India has been talking about electric scooters for years. But your 150cc motorcycle? Nobody’s touched that yet. Until now.
Meet Avore Electric — a brand-new Made-in-India electric motorcycle from Ahmedabad-based Samarth E-Mobility. Officially launched on June 2, 2026, Avore isn’t another startup throwing a battery inside a steel frame and calling it innovation. These people spent three full years building everything from scratch — the motor, the battery, the BMS, even the software. The result is a motorcycle they’re calling “Intelligence Beyond Motion.” Bold claim. Let’s break it down properly.

Table of Contents
What is Avore Electric Motorcycle?
Avore Electric is India’s first fully in-house engineered electric motorcycle brand, developed by Samarth E-Mobility (Ahmedabad). It targets the 125cc–200cc commuter segment with a 5 kWh IP67-rated battery, a rare-earth-free 10.5 kW motor, and over 110 proprietary technology patents. Official launch is expected later in 2026.

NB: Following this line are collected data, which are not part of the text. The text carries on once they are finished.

/-- What an operation can do: a row of the table applies and it is refused for that reason, or it completes and marks
only nested requests. -/
theorem exec_refused_or_completed (ht : exec i s = .next t) :
    (∃ r, Refuses s i r ∧ t = s.refuse r) ∨ s.MarksOnlyNested t := by
  cases i with
  | nop => exact execNop_next.1 ht ▸ .inr (.answer rfl _)
  | tinsert input =>
    rcases execTinsert_next.1 ht with ⟨-, rfl⟩ | ⟨bytes, hin, ⟨-, rfl⟩ | ⟨hlong, rfl⟩⟩
    · exact .inr (.answer s.failedInsert_refusals _)
    · exact .inr (.answer rfl _)
    · exact .inl ⟨_, refuses_tinsert hin hlong, rfl⟩
  | teject => exact execTeject_next.1 ht ▸ .inr (.answer rfl _)
  | tselect k =>
    rcases execTselect_next.1 ht with ⟨-, rfl⟩ | ⟨-, e, -, rfl⟩ | ⟨h0, hk, rfl⟩
    · exact .inr (.answer rfl _)
    · exact .inr (.answer rfl _)
    · exact .inl ⟨_, .tselectIndex k h0 hk, rfl⟩
  | tcur => exact execTcur_next.1 ht ▸ .inr (.answer rfl _)
  | tcatn => exact execTcatn_next.1 ht ▸ .inr (.answer rfl _)
  | tcate k =>
    rcases execTcate_next.1 ht with ⟨e, -, rfl⟩ | ⟨hk, rfl⟩
    · exact .inr (.answer rfl _)
    · exact .inl ⟨_, .tcateIndex k hk, rfl⟩
  | casrd =>
    rcases execCasrd_next.1 ht with ⟨-, rfl⟩ | ⟨hpop, rfl⟩
    · exact .inr (.answer rfl _)
    · exact .inl ⟨_, refuses_casrd hpop, rfl⟩
  | tpoll tick prn =>
    rcases execTpoll_next.1 ht with ⟨-, -, rfl⟩ | ⟨htick, rfl⟩ | ⟨htick, hpop, hadv, rfl⟩
    · exact .inr (.answer (s.afterAdvance_refusals tick) _)
    · exact .inl ⟨_, .tickWentBackwards tick prn htick, rfl⟩
    · exact .inl ⟨_, refuses_tpoll prn htick hpop hadv, rfl⟩
  | motorw data tick => exact execMotorw_next.1 ht ▸ .inr (.answer (s.motorWrite_refusals _ tick) _)
  | aconfig rate count vol =>
    rcases execAconfig_next.1 ht with ⟨-, -, rfl⟩ | ⟨hclosed, rfl⟩ | ⟨hopen, hvol, rfl⟩
    · exact .inr (.answer rfl _)
    · exact .inl ⟨_, .reconfigure rate count vol hclosed, rfl⟩
    · exact .inl ⟨_, refuses_aconfig_volume rate count hopen hvol, rfl⟩
  | apulse strobe b p =>
    rcases execApulse_next.1 ht with ⟨-, rfl⟩ | ⟨-, -, rfl⟩ | ⟨-, -, rfl⟩
    · exact .inr (.answer rfl _)
    · exact .inr (.answer rfl _)
    · exact .inr (.flush s _ _)
  | reserved x => exact .inl ⟨_, .reservedOp x, (execReserved_next x).1 ht⟩

theorem exec_of_not_refuses (h : ∀ r, ¬ Refuses s i r) : ∃ t, exec i s = .next t ∧ s.MarksOnlyNested t := by
  obtain ⟨t, ht⟩ := exec_completes i s
  refine ⟨t, ht, (exec_refused_or_completed ht).resolve_left ?_⟩
  rintro ⟨r, hr, -⟩
  exact h r hr

/-- Settles O52: a row that applies is the operation's refusing case, and where none applies it completes; `exec` always
answers a next state. -/
theorem refusalsAreExactlyTheTable : Obligations.RefusalsAreExactlyTheTable := by
  refine fun i s => ⟨fun r => exec_of_refuses, exec_of_not_refuses, exec_ne_fault i, fun r hr => ?_⟩
  obtain ⟨t, ht⟩ := exec_completes i s
  rw [ht] at hr
  cases hr

/-! ### Runs -/

/-- A step only adds to the mark: so does the operation it runs (O51). -/
theorem step_refusals_prefix (ht : step s = .next t) : s.refusals <+: t.refusals := by
  rcases step_next.1 ht with ⟨-, rfl⟩ | ⟨q, qs, -, ht⟩
  · exact List.prefix_rfl
  · obtain ⟨-, -, hmark, -⟩ := writersOfEachRegister _ _ _ ht
    exact hmark

/-- A run of any length ends in a next state and only adds to the mark. -/
theorem run_refusals_prefix (n : Nat) (s : State) : ∃ t : State, core.run n s = .next t ∧ s.refusals <+: t.refusals := by
  induction n generalizing s with
  | zero => exact ⟨s, rfl, List.prefix_rfl⟩
  | succ n ih =>
    obtain ⟨u, hu⟩ := step_completes s
    obtain ⟨t, ht, hmark⟩ := ih u
    exact ⟨t, (run_succ core hu n).trans ht, (step_refusals_prefix hu).trans hmark⟩

/-- Settles O53: the step takes the request away and refuses it; a run is such steps, and each answers. -/
theorem runsGoOnAndKeepTheMark : Obligations.RunsGoOnAndKeepTheMark :=
  ⟨fun _ _ _ _ hreq h => (step_cons hreq).trans (exec_of_refuses h), run_refusals_prefix⟩

/-! ### While the host keeps its duty, and between operations -/

/-- A host that makes no request from inside the event gets no mark (R186). -/
theorem State.MarksOnlyNested.refusals_eq (h : s.MarksOnlyNested t) (hduty : s.callback.headD [] = []) :
    t.refusals = s.refusals := by
  rw [h, hduty, List.map_nil, ite_self, List.append_nil]

/-- The row of the buffer's end needs a tape longer than the buffer (R44, R11). -/
theorem State.Inv.not_refuses_tapeIndexOutOfBuffer (hinv : s.Inv) : ¬ Refuses s i .tapeIndexOutOfBuffer := by
  have hfits := hinv.lengthBound
  intro h
  cases h with
  | casrdOutOfBuffer hlen hcap => omega
  | tpollOutOfBuffer tick prn htick hlen hcap hadv => omega

/-- Settles O54: an operation that no row refuses marks only nested requests, and with the duty kept there is none. -/
theorem unrefusedOperationsComplete : Obligations.UnrefusedOperationsComplete := by
  refine ⟨fun i s h => ?_, fun _ _ hinv => hinv.not_refuses_tapeIndexOutOfBuffer⟩
  obtain ⟨t, ht, hmarks⟩ := exec_of_not_refuses h
  exact ⟨t, ht, hmarks.refusals_eq⟩

end Sys2Proof.Machine
end

section
/-! Scope: the state after reset: its values (R200, R201), the invariant of the block, and R54. -/

namespace Sys2Proof.Machine

/-- Settles O1: each register and each decided parameter is the one that reset writes out, and in an empty memory no
index is listed. -/
theorem resetLeavesStatedValues : Obligations.ResetLeavesStatedValues :=
  ⟨rfl, rfl, rfl, rfl, rfl, rfl, rfl, rfl, rfl, rfl, rfl, rfl, rfl, rfl, Memory.read_nil, Memory.read_nil,
    rfl, rfl, rfl, rfl, rfl, rfl, rfl⟩

/-- The OPEN parameters meet their constraints, nothing is stored or listed, and the options' defaults lie in their
ranges. -/
theorem State.reset_inv : State.reset.Inv where
  cfgOk := Config.platform_wf
  tapeCanonical := .nil
  ringCanonical := .nil
  tapeInBuffer := List.forall_mem_nil _
  lengthBound := Nat.zero_le _
  symbols := fun _ hi => absurd hi (Nat.not_lt_zero _)
  cursorBound := Nat.zero_le _
  catOffsets := List.forall_mem_nil _
  catAscending := .nil
  catNames := List.forall_mem_nil _
  speedEngaged := by decide
  ringCapPos := by decide
  ringCapMax := by decide
  wcurBound := by decide
  ringInUse := List.forall_mem_nil _
  ringFilled := fun _ hi => absurd hi (Nat.not_lt_zero _)
  unconfigured := fun _ => ⟨rfl, rfl⟩
  ratePos := by decide
  volumeRange := by decide

/-- Settles O2: with the empty catalog there is no entry whose pattern could be missing (R54). -/
theorem resetMeetsInvariant : Obligations.ResetMeetsInvariant :=
  ⟨State.reset_inv, fun _ => List.forall_mem_nil _⟩

end Sys2Proof.Machine
end

section
/-! Scope: two hazards the invariant of the block rules out or explains: `TCUR` behind a selection (R216), and the
ring's unspecified content in a flush (R201). -/

namespace Sys2Proof.Machine

variable {s t : State}

/-! ### `TCUR` after a selection -/

/-- Settles O37: the cursor stands at the selected entry, and the last entry lies no lower (R122, R125). -/
theorem currentEntryAfterSelectIsTheLast : Obligations.CurrentEntryAfterSelectIsTheLast := by
  intro s t i hinv hi hlt ht
  have hselected : s.cat[i]? = some s.cat[i] := List.getElem?_eq_getElem hlt
  obtain rfl := Host.Outcome.next.inj ((exec_tselect_of_getElem? hi hselected).symm.trans ht)
  have hmem : s.cat[i] ∈ s.cat := List.getElem_mem hlt
  have hlast := List.getLast?_eq_some_getLast (List.ne_nil_of_mem hmem)
  exact ⟨_, exec_tcur_of_le_last hlast (hinv.offset_le_last hlast _ hmem), rfl⟩

/-! ### What a flush hands over -/

/-- A push that fills the ring leaves every slot in use written: the slots below `wcur` were (R201), and the push writes
the last one. -/
theorem State.Inv.written_of_full (hinv : s.Inv) (hfull : s.wcur + 1 = s.ringCap) (v : SampleName) :
    ∀ i < s.ringCap, ∃ w, Memory.read (s.ring.write s.wcur v) i = some w := by
  intro i hi
  rcases Nat.lt_or_ge i s.wcur with hbelow | habove
  · rw [Memory.read_write_other _ _ hbelow.ne']
    exact hinv.ringFilled i hbelow
  · obtain rfl : i = s.wcur := by omega
    exact ⟨v, Memory.read_write_same _ _ _⟩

⚡ Avore Electric Motorcycle — Quick Facts (2026)
- Brand: Avore Electric (by Samarth E-Mobility Pvt. Ltd.)
- Headquarters: Ahmedabad, Gujarat
- Brand Launch: June 2, 2026
- Motor: 10.5 kW rare-earth-free motor, 72V architecture, ~95% efficiency
- Battery: 5 kWh, IP67-rated, four-way thermal management
- Target Segment: 125cc–200cc petrol motorcycle replacement
- Key Tech: AVORE Source stack + AVR Platform + AVORE Sense AI suite
- Patents Filed: 110+
- Expected Price: Not officially announced yet
- Competitors: Revolt RV400, Tork Kratos R, Oben Rorr
The Story Behind Avore — Why This Brand Exists
Here’s something worth thinking about. India’s motorcycle segment is massive — we’re talking crores of 125cc to 200cc bikes on the road. Bajaj Pulsar, Honda SP 125, TVS Apache, Hero Xtreme — these are the bikes that dominate our streets. Yet in 2026, not a single mainstream electric motorcycle directly competes in this space at an accessible price point.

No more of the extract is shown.